On Tue, 3 Oct 2023 at 09:11, David Rowley <dgrowleyml@gmail.com> wrote:
> I'm concerned that this patch will be too much overhead when creating
> paths when a PathKey's EquivalenceClass has a large number of members
> from partitioned tables.
I just tried out the patch to see how much it affects the performance
of the planner. I think we need to find a better way to strip off the
pathkeys for the columns that have been aggregated.
Setup:
create table lp (a int, b int) partition by list (a);
select 'create table lp'||x||' partition of lp for values in('||x||')'
from generate_series(0,999)x;
\gexec
\pset pager off
set enable_partitionwise_aggregate=1;
Benchmark query:
explain (summary on) select a,count(*) from lp group by a;
Master:
Planning Time: 23.945 ms
Planning Time: 23.887 ms
Planning Time: 23.927 ms
perf top:
7.39% libc.so.6 [.] __memmove_avx_unaligned_erms
6.98% [kernel] [k] clear_page_rep
5.69% postgres [.] bms_is_subset
5.07% postgres [.] fetch_upper_rel
4.41% postgres [.] bms_equal
Patched:
Planning Time: 41.410 ms
Planning Time: 41.474 ms
Planning Time: 41.488 ms
perf top:
19.02% postgres [.] bms_is_subset
6.91% postgres [.] find_ec_member_matching_expr
5.93% libc.so.6 [.] __memmove_avx_unaligned_erms
5.55% [kernel] [k] clear_page_rep
4.07% postgres [.] fetch_upper_rel
3.46% postgres [.] bms_equal
> I wondered if we should instead just check
> if the subpath's pathkeys match root->group_pathkeys and if they do
> set the AggPath's pathkeys to list_copy_head(subpath->pathkeys,
> root->num_groupby_pathkeys), that'll be much cheaper, but it just
> feels a bit too much like a special case.
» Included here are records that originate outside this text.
-- ==== Sys2Proof/Machine/View.lean ====
section
/-! DEFINITION. What a register reads as without any side effect: the computed registers (page header words, status
copies, log and ring heads) and the stored ones. -/

namespace Sys2Proof.Machine

/-! ### The page header (R27, R36, R584) -/

/-- PAGE_ID of page `p` (R27, R36). -/
def State.pageId (s : State) (p : Nat) : Nat :=
  match blockRow p with
  | none => 0xFF000000
  | some r =>
    r.typ * 2 ^ 24 + (if r.each then 0 else p - r.first) * 2 ^ 16 + 0x01 * 2 ^ 8
      + b2n (s.powered p) * 2 + b2n (s.powered p && !s.clockGated p)

/-- PAGE_CAPS of page `p` (R584). -/
def pageCaps (p : Nat) : Nat :=
  (faultSources p).length * 2 ^ 8 + b2n (hasCounterPair p) * 16 + b2n (!alwaysOn p) * 8
    + b2n (decide (3 ≤ domainOf p)) * 4 + b2n (!alwaysOn p) * 2 + b2n (shadowedPage p)

/-- SEM_GROUP of page `p` (R27). -/
def semGroup (p : Nat) : Nat :=
  match semOf p with
  | some n => 0x80 + n
  | none => 0

/-- Is page `p` inside a reset in progress: asserted, or a soft reset that is held (R29, R121, R425)? -/
def State.inReset (s : State) (p : Nat) : Bool :=
  s.flt.scopes.any (fun c => decide (c.phase = .asserted) &&
    (match c.what with
     | .block b => !alwaysOn p && decide (blockOf p = b)
     | .domain d => !alwaysOn p && decide (domainOf p = d)
     | .core _ => false))

/-- PAGE_STAT of page `p` (R27): no chapter defines block-specific status for it on silicon A1. DEDUCED, log 33. -/
def State.pageStat (s : State) (p : Nat) : Nat :=
  b2n (s.flag (SHADOW_CTRL_ARM p)) * 8 + b2n (s.flag (RESOURCE_OWN_CONFLICT p)) * 4 + b2n (s.inReset p) * 2
    + b2n (s.flag (PAGE_CTRL_EN p) && !s.gated p && !s.inReset p)

/-! ### Interrupt requests (R50 to R52) -/

/-- The pages that raise their interrupt request: INT_STAT and INT_EN share a bit. -/
def State.requesting (s : State) : List Nat :=
  (s.regs.filter (fun e => decide (e.1 < 0x100000 ∧ e.1 % 0x1000 = 0x10) &&
    decide (e.2 &&& s.word (e.1 + 4) ≠ 0))).map (fun e => e.1 / 0x1000)

/-- The pending vectors: those to which a requesting page is routed with HOST_EN (R51); VECTOR 0 raises none (R50). -/
def State.vectors (s : State) : List Nat :=
  (List.range 32).filter (fun v => decide (v ≠ 0) && s.requesting.any (fun p =>
    s.flag (MGP_ROUTE_HOST_EN p) && decide (s.get (MGP_ROUTE_VECTOR p) = v)))

/-- Is SB_ALERT# called for: a requesting page routed with SB_EN (R52)? -/
def State.sbWanted (s : State) : Bool := s.requesting.any (fun p => s.flag (MGP_ROUTE_SB_EN p))

/-- A list of bit numbers as a mask. -/
def maskOf (l : List Nat) : Nat := l.foldl (fun n k => if bitOf n k then n else n + 2 ^ k) 0

/-! ### Computed block registers -/

/-- Word `k` of an optional fault record; 0 when none is held. -/
def fltWord (r : Option FltRec) (k : Nat) : Word :=
  match r with
  | none => 0
  | some r => r.words.getD k 0

/-- The clusters whose line is not at 0b000: those with a message not yet recorded (R415). -/
def State.fltLines (s : State) : Nat :=
  maskOf (((s.flt.pend.map (fun e => clusterOf e.2.page)).filter (fun c => decide (c < 16))))

/-- The age of a reading taken at pass `at'`, in 10 ms units, saturating; 0xFFF before the first (R487, R387). -/
def State.ageOf (s : State) (at' : Option Nat) : Nat :=
  match at' with
  | none => 0xFFF
  | some t => min ((s.now - t) / 10000) 0xFFF

/-- Word `k` at the head of the management ring (R300); 0 when the ring is empty. -/
def State.ringWord (s : State) (k : Nat) : Word :=
  match s.mov.ring with
  | [] => 0
  | r :: _ => r.words.getD k 0

/-- The head of the Host Notify FIFO, as TWL_NOTIFY shows it (R486, R497). -/
def State.notifyWord (s : State) : Word :=
  match s.twl.notifies with
  | [] => 0
  | n :: _ => BitVec.ofNat 32 (n.1 % 128 + n.2 % 2 ^ 16 * 2 ^ 16)

/-- The head of the marked-islet list, as DSCR_MARK shows it (R538, R551). -/
def State.markWord (s : State) : Word :=
  match s.dscr.marks with
  | [] => 0
  | i :: _ => BitVec.ofNat 32 (i % 2 ^ 25 + 2 ^ 31)

/-- MODE of the service port: 0 run, 1 recovery, 2 start before run, 3 save, 4 BASIN (R503, R519). -/
def State.svcMode (s : State) : Nat :=
  if s.saving then 3
  else if s.rst.phase = .recovery then 1
  else if s.get PWR_STAT_STATE = 2 then 4
  else if s.rst.phase = .configured ∨ s.rst.phase = .trained ∨ s.rst.phase = .active then 0
  else 2

/-- The registers a block computes when they are read; `none` for a stored register. DEDUCED, log 28. -/
def State.computed (s : State) (a : Nat) : Option Word :=
  let p := a / 0x1000
  let o := a % 0x1000
  if o = 0x000 then some (BitVec.ofNat 32 (s.pageId p))
  else if o = 0x004 then some (BitVec.ofNat 32 (pageCaps p))
  else if o = 0x00C then some (BitVec.ofNat 32 (s.pageStat p))
  else if o = 0x028 then some (BitVec.ofNat 32 (semGroup p))
  else if p = 0x01 ∧ 0x0C0 ≤ o ∧ o < 0x0E0 then
    some (BitVec.ofNat 32 (maskOf ((List.range 32).filter (fun b =>
      implemented ((o - 0xC0) / 4 * 32 + b) && s.clockGated ((o - 0xC0) / 4 * 32 + b)))))
  else if a = 0xB040 then some (BitVec.ofNat 32 (maskOf s.vectors))
  else if p = 0x0B ∧ 0x050 ≤ o ∧ o < 0x070 then
    some (BitVec.ofNat 32 (maskOf ((s.requesting.filter (fun q => decide (q / 32 = (o - 0x50) / 4))).map (· % 32))))
  else if a = 0x9004C then some (BitVec.ofNat 32 s.fltLines)
  else if p = 0x92 ∧ 0x040 ≤ o ∧ o < 0x060 then some (fltWord s.flt.log.head? ((o - 0x40) / 4))
  else if a = 0x92064 then some (BitVec.ofNat 32 s.flt.log.length)
  else if p = 0x93 ∧ 0x040 ≤ o ∧ o < 0x060 then some (fltWord s.flt.first ((o - 0x40) / 4))
  else if p = 0x93 ∧ 0x080 ≤ o ∧ o < 0x0A0 then some (fltWord s.flt.fatal ((o - 0x80) / 4))
  else if p = 0xB7 ∧ 0x040 ≤ o ∧ o < 0x050 then some (s.ringWord ((o - 0x40) / 4))
  else if a = 0xB4048 then some (s.word 0xB4044)
  else if a = 0xB4084 then
    some ((Sparse.get (fun _ => 0) s.mov.pm (s.get MVG_PM_ADDR_WORD)).setWidth 32)
  else if a = 0xB7054 then some (BitVec.ofNat 32 s.mov.ring.length)
  else if a = 0x5C0C0 then some s.markWord
  else if a = 0x5C0C8 then some (BitVec.ofNat 32 s.dscr.marks.length)
  else if a = 0x98090 then some s.notifyWord
  else if a = 0x9C080 then some (putBits (s.word a) 4 3 s.svcMode)
  else if p = 0x98 ∧ 0x300 ≤ o ∧ o < 0x340 ∧ o % 4 = 0 then
    some (putBits (s.word a) 20 12 (s.ageOf (Sparse.get (fun _ => none) s.twl.goodAt ((o - 0x300) / 4))))
  else if a = 0x8808C then some (putBits (s.word a) 20 12 (s.ageOf s.strt.shareAt))
  else if 0xB0 ≤ p ∧ p < 0xB4 ∧ 0x140 ≤ o ∧ o < 0x150 ∧ o % 4 = 0 then some (Config.poisonPattern ((o - 0x140) / 4))
  else none

/-- Has each reader its own copy of register `a`? -/
def perReader (a : Nat) : Bool :=
  match rowOf a with
  | some r => r.perReader
  | none => false

/-- The fields of register `a` that a read returns: WO and RSV bits read 0 (R7). -/
def readMask (a : Nat) (w : Word) : Word :=
  match regRow a with
  | none => if isShadowAddr a then w else 0
  | some r => r.flds.foldl (fun x f => if f.acc = .wo then x else putBits x f.lo f.w (getBits w f.lo f.w)) 0

/-- What register `a` reads as for reader `p`, with no side effect of any kind (R445). -/
def State.peek (s : State) (p : Port) (a : Nat) : Word :=
  if ¬ implemented (a / 0x1000) then (if a % 0x1000 = 0 then 0xFF000000 else 0)
  else if s.gated (a / 0x1000) && decide (a % 0x1000 ≠ 0) then 0xFFFFFFFF
  else
    match s.computed a with
    | some w => w
    | none =>
      if 0x4100 ≤ a ∧ a < 0x4200 then
        BitVec.ofNat 32 (s.get ⟨0x4050 + 4 * ((a - 0x4100) / 4 / 16), 2 * ((a - 0x4100) / 4 % 16), 2⟩)
      else if perReader a then readMask a (s.word (perKey p a))
      else readMask a (s.word a)

end Sys2Proof.Machine
end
I tried this approach (patch attached) and it does perform better than
the other patch:
create_agg_path_fix2.patch:
Planning Time: 24.357 ms
Planning Time: 24.293 ms
Planning Time: 24.259 ms
7.45% libc.so.6 [.] __memmove_avx_unaligned_erms
6.90% [kernel] [k] clear_page_rep
5.56% postgres [.] bms_is_subset
5.38% postgres [.] bms_equal
I wonder if the attached patch is too much of a special case fix. I
guess from the lack of complaints previously that there are no other
cases where we could possibly have pathkeys that belong to columns
that are aggregated. I've not gone to much effort to see if I can
craft a case that hits this without the ORDER BY/DISTINCT aggregate
optimisation, however.
David